These days, everyone is an expert on Afghanistan geography and politics, but
Iranian filmmaker Mohsen Makhmalbaf (The Peddler, Gabbeh) is only
mildly impressed. What took the world so long to intervene, he asked in a
recent Village Voice interview. He'd arrived in the USA on a break from
his extraordinary mission back home in Tehran: to get his government to offer
schooling to the hundreds of thousands of Afghan children in Iranian exile.
In the Voice, Makhmalbaf refused to side with any of the factions vying
to control Afghanistan; he doesn't trust anyone. Still, with the Taliban out of
power, things have improved mightily since he unveiled his muckraking
Kandahar at last May's Cannes Film Festival. Kandahar? We film critics
knew as much about that Afghan city as the Taliban did about Revere and
Quincy.
"The Buddhas had to be destroyed by the Taliban to get the world thinking about
Afghanistan," Makhmalbaf said at Cannes, "though a million people might die of
hunger in the next months. There have
been two-and-a-half-million
war-caused deaths, six million people have emigrated. Ten million women live
invisible under burkas." How, in those isolationist days
long before
September 11, could he stir
the world about Afghanistan through
filmmaking?
His answer had come to him from a visit by a young Afghan woman, Nelofer
Pazira, who had fled home with her family, making a 10-day journey on foot into
Pakistan. Resettled in Canada, she became a journalist in Ottawa. Makhmalbaf
explained, "She showed me a letter from a female friend who remained behind in
Kandahar stating, 'I'm thinking of suicide.' Miss Pazira said to me, 'I want to
find my friend. Mr. Makhmalbaf, would you follow us?' "
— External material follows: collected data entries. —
/-- Encoders: a forward count, an index that zeroes the count, a backward count and an illegal sample, of an enabled
encoder that is not the Phase Base's reference, and a forward and a backward count of one that is (R89 to R93); a
disabled one changes nothing. Captures: an edge that the input takes is stored and signalled, or sets OVF when the
FIFO is full (R112); a read of `GPIO_CAPn_NS` takes the oldest entry, and a read of `GPIO_CAPn_STAT` clears OVF.
Pulse outputs: a PPO that fires goes active 2 cycles on for WIDTH cycles and, once, disarms (R113 to R115); an
arming write of MODE once or periodic arms it, after the firing of a pulse that is due in that cycle. An event whose
condition does not hold changes nothing: the model's choice (log entry 4). Where the spec leaves a point to a
reading or a choice, log entry 60 says which. It says where these commands complete: ENC_COUNT, ENC_INDEX,
ENC_BACKWARD, ENC_ILLEGAL, CAP_EDGE, CAP_NS_READ, CAP_STAT_READ, PPO_ARM, PPO_FIRE. -/
def Obligations.GpioChannels : Prop :=
  (
    ∀ (s : State) (m : Nat), twoOk m = true →
      (bit (encCfg s m) 0 = false →
        exec (.encCount m) s = .next s ∧ exec (.encIndex m) s = .next s ∧ exec (.encBackward m) s = .next s ∧
        exec (.encIllegal m) s = .next s) ∧
      (bit (encCfg s m) 0 = true → encRef s m = true →
        (s.pb.reverse = false → exec (.encCount m) s = .next (encForward s m)) ∧
        Answers (.encBackward m) s (fun t =>
          t.pb.reverse = true ∧ t.pb.behind = s.pb.behind + 1 ∧ (t.enc m).lastAt = some (encTime s m) ∧
          (t.enc m).count = (s.enc m).count)) ∧
      (bit (encCfg s m) 0 = true → encRef s m = false →
        exec (.encCount m) s = .next (encForward s m) ∧
        (encByCount s m = false →
          exec (.encIndex m) s = .next ((encMiscount s m).setEnc m { s.enc m with count := 0, sawZ := true })) ∧
        Answers (.encBackward m) s (fun t =>
          (t.enc m).count = countDown s m (s.enc m) ∧ (t.enc m).lastAt = some (encTime s m) ∧ t.pb = s.pb) ∧
        exec (.encIllegal m) s = .next
          ((s.setReg (aGpio (0x30C + 0x20 * m)) (s.reg (aGpio (0x30C + 0x20 * m)) + 1)).raise pGpio 25))) ∧
  (
    (∀ (s : State) (n : Nat) (rising : Bool), capOk n = true → capTakes s n rising = true →
      exec (.capEdge n rising) s = .next
        (if (s.cap n).fifo.length < 4 then
           (s.setCap n { s.cap n with fifo := (s.cap n).fifo ++ [capEntry s n rising] }).raise pGpio (16 + n)
         else (s.setCap n { s.cap n with ovf := true }).raise pGpio 24)) ∧
    (∀ (s : State) (w : Who) (n : Nat) (e : CapEntry) (rest : List CapEntry), capOk n = true →
      Reaches s w (aGpio (0x208 + 0x20 * n)) → Performs s w (aGpio (0x208 + 0x20 * n)) → (s.cap n).fifo = e :: rest →
      Answers (.capNsRead w n) s fun t =>
        (t.cap n).fifo = rest ∧
        t.out = .read w.m (aGpio (0x208 + 0x20 * n)) (w32 (e.ns + b2n e.rising * 2 ^ 31)) :: s.out ∧
        t.reg (aGpio (0x20C + 0x20 * n)) = w32 e.sec ∧ t.reg (aGpio (0x210 + 0x20 * n)) = w32 (e.pos.toNat % 2 ^ 32) ∧
        t.reg (aGpio (0x214 + 0x20 * n)) = w32 (e.pos.toNat / 2 ^ 32) ∧
        RegsBut [aGpio (0x20C + 0x20 * n), aGpio (0x210 + 0x20 * n), aGpio (0x214 + 0x20 * n)] [] s t) ∧
    (∀ (s : State) (w : Who) (n : Nat), capOk n = true → Reaches s w (aGpio (0x204 + 0x20 * n)) →
      exec (.capStatRead w n) s = .next ((s.setCap n { s.cap n with ovf := false }).emit
        (.read w.m (aGpio (0x204 + 0x20 * n)) (w32 ((s.cap n).fifo.length + b2n (s.cap n).ovf * 8)))))) ∧
  (
    (∀ (s : State) (n : Nat) (a : PulseArm), ppoOk n = true → ppoDue s n = true → (s.ppo n).armed = some a →
      Answers (.ppoFire n) s fun t =>
        (t.ppo n).until_ = some (s.cclk + 2 + bits (ppoCfg s n) 8 16) ∧
        (bits (ppoCfg s n) 0 2 ≠ 2 → (t.ppo n).armed = none)) ∧
    (∀ (s : State) (w : Who) (n : Nat) (v : Word), ppoOk n = true → bit v.toNat 4 = true → bits v.toNat 0 2 ≠ 0 →
      Passes s w (aGpio (0x100 + 0x10 * n)) v →
      exec (.ppoArm w n v) s = .next (let s := if ppoDue s n then ppoFires s n else s
        (ppoArmed (logReg (s.setReg (aGpio (0x100 + 0x10 * n))
            (putFld (v &&& 0x00FFFF3F) 6 1 (fld (s.reg (aGpio (0x100 + 0x10 * n))) 6 1))) (originOf w.m)
          (aGpio (0x100 + 0x10 * n)) (s.reg (aGpio (0x100 + 0x10 * n)))
          (putFld (v &&& 0x00FFFF3F) 6 1 (fld (s.reg (aGpio (0x100 + 0x10 * n))) 6 1)) false) n))))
That's what he decided would be the subject of his film: the quest deep into
Afghanistan. Pazira would star, playing a version of herself renamed Nafas.
"I'm not an actress, I've never been in front of a camera," Pazira acknowledged
at Cannes. "But it's my story, me wanting to make a journey back home, to
return and help. I'm an Afghan and know and feel every pressure women there are
feeling. Women and children are the first victims in every war, and
devastatingly so in Afghanistan."
"There's an 800-kilometer border between Iran and Afghanistan," Makhmalbaf
said. "I was able to slip into Afghanistan for a week. However, I had to go
back into Iran to produce my film, which was shot about two kilometers from the
border. All the actors are Afghans, except for two Red Cross worker women and a
black doctor. He's an African-American who came to Iran 20 years ago, went to
Afghanistan to fight the Russians, and felt he hadn't achieved anything. What
was left for him was humanitarian action." (This actor, Hassan Tantai, has
since been accused, the London Guardian reports, "of being an Islamic
terrorist who assassinated an Iranian dissident in the US in 1980." American
authorities are investigating.)
The shooting? "There was no safety whatsoever, as the Taliban militants
terrorize people. We were forced to change sites every day. I myself had to
grow a longer beard and wear Afghan clothes. I was in danger of being kidnapped
by smugglers, though I didn't know it at the time. A problem was the lack of
cooperation of the Afghan community itself. The women, though living in Iran,
were under cover and not willing to participate in the film, and none of the
ethnic groups were willing to work together or be together. We offered to show
a video, since nobody had a concept of film, but we had difficulty with the
seating. We finally agreed to have different screenings for the different
ethnic groups.
"But the biggest problem was hunger. A group of famished Afghans had come
across the border, originally 40, but 20 died along the way. They were
animal-like in the desert. We discovered them when they shouted to us for help.
A sad scene -- and when the Iranian government discover people like them, they
are sent back."
Pazira added, "Being on the set, every day was a sad day, in which we came up
with a new story and a new face of misery. It was all quite devastating."
Nothing more so than the characters in the film minus limbs hobbling in the
desert as helicopters drop plastic legs to the lucky ones. These scenes,
ghastly and absurd, are only a bit of an exaggeration by Makhmalbaf. "I saw
food being parachuted down to people in Afghanistan with no feet, no legs,
because there are tens of thousands of land mines. What you see is real, though
I merged fiction with the reality."
And Pazira's suicidal childhood friend? "I haven't heard from her for a year,"
Pazira said, explaining that the Iranian film crew never achieved its goal of
pushing to Kandahar. "I do so wish that she is still alive."
Kandahar opens on Friday, April 5 at the Castle Cinema.